(An archive question of the week)
The indeterminate nature of 0/0, which we looked at last time, is an essential part of the derivative (in calculus): every derivative that exists is a limit of that form! So it is a good idea to think about how these ideas relate.
Here is a question from 2007:
Derivative Definition and Division by Zero Hi, I'm having a bit of trouble with the concept behind first principles. Even though one aims to cancel out the denominator, which is technically zero, proofs that show that 1 = 2 may perform the same act (canceling out a denominator that was 0) and these proofs are considered invalid. Why is First Principles considered valid then? My thoughts are that perhaps the solution lies in the fact that in First Principles, the denominator approaches 0 as opposed to actually being 0, although I figured these two things are more or less equivalent since usually at the end of a First Principles problem one substitutes in 'h' as 0, even though it is stated that h is only approaching 0. Any thoughts?

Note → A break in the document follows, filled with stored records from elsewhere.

-- ==== Sys2Proof/Machine/PwmInstr.lean ====
section
/-! DEFINITION. PWMW and PWMC (R171 to R174). -/

namespace Sys2Proof.Machine

/-- The selector and value of PWMW are in the table of R172; `m` = pairs configured on the carrier. -/
def pwmwOk (m : Nat) (ga gb : Word) : Bool :=
  let pair := bitsOf gb 0 2
  let field := bitsOf gb 4 4
  let dither := bitsOf gb 8 4
  bitsOf gb 2 2 == 0 && bitsOf gb 12 20 == 0 &&
  (if field = 0 then decide (pair < m)
   else pair == 0 && dither == 0 &&
     (if field = 1 then decide (1 ≤ ga.toNat) && decide (ga.toNat ≤ 16777216)
      else field == 2 && decide (ga.toNat < 2 ^ 31)))

/-- PWMW: a stamped write of a carrier quantity. -/
def bodyPwmw (t : Nat) (ts : TReg) (ga gb : GReg) (h : Handle) : Body := fun s k st =>
  let r := k.handle [3] h
  let c := match r with | some r => r.a | none => 0
  let x := st.rt ts
  let v := st.w.rg ga
  let sel := st.w.rg gb
  guardAll s [failIf r.isNone 0x0D, st.effFault x, failIf (!pwmwOk (s.pairCount c) v sel) 0x11] fun _ =>
    .go s (st.addEff t k x (.pwmw c (bitsOf sel 0 2) (bitsOf sel 4 4) (bitsOf sel 8 4) v))

/-- The command word of PWMC fits the kind of its handle (R174). -/
def pwmcOk (kind : Nat) (ga : Word) : Bool :=
  bitsOf ga 6 26 == 0 && (if kind = 3 then decide (bitsOf ga 0 4 ≤ 3) else bitsOf ga 0 4 == 4)

/-- PWMC: a stamped carrier or trip command. -/
def bodyPwmc (t : Nat) (ts : TReg) (ga : GReg) (h : Handle) : Body := fun s k st =>
  let x := st.rt ts
  let v := st.w.rg ga
  match k.handle [2, 3] h with
  | none => guardAll s [some 0x0D, st.effFault x] fun _ => .go s st
  | some r =>
    guardAll s [st.effFault x, failIf (!pwmcOk r.kind v) 0x11] fun _ =>
      .go s (st.addEff t k x
        (if r.kind = 3 then .pwmc r.a (bitsOf v 4 2) (bitsOf v 0 4) else .tripClear r.a))

/-- PWMW (R171). -/
def execPwmw (t : Nat) (ts : TReg) (ga gb : GReg) (h : Handle) (s : State) : Host.Outcome State Fault Refusal :=
  .next (s.issue t (.pwmw t ts ga gb h) (bodyPwmw t ts ga gb h))

/-- PWMC (R171). -/
def execPwmc (t : Nat) (ts : TReg) (ga : GReg) (h : Handle) (s : State) : Host.Outcome State Fault Refusal :=
  .next (s.issue t (.pwmc t ts ga h) (bodyPwmc t ts ga h))

end Sys2Proof.Machine
end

Adrian never actually stated what he was doing, probably because in his context, “first principles” has always been used in the phrase “finding a derivative from first principles”: that is, directly applying the definition of the derivative to differentiate a function. We have seen enough such questions to know what he meant; but “first principles” can apply to the fundamental concepts or basic definitions in any field, so it really should have been stated.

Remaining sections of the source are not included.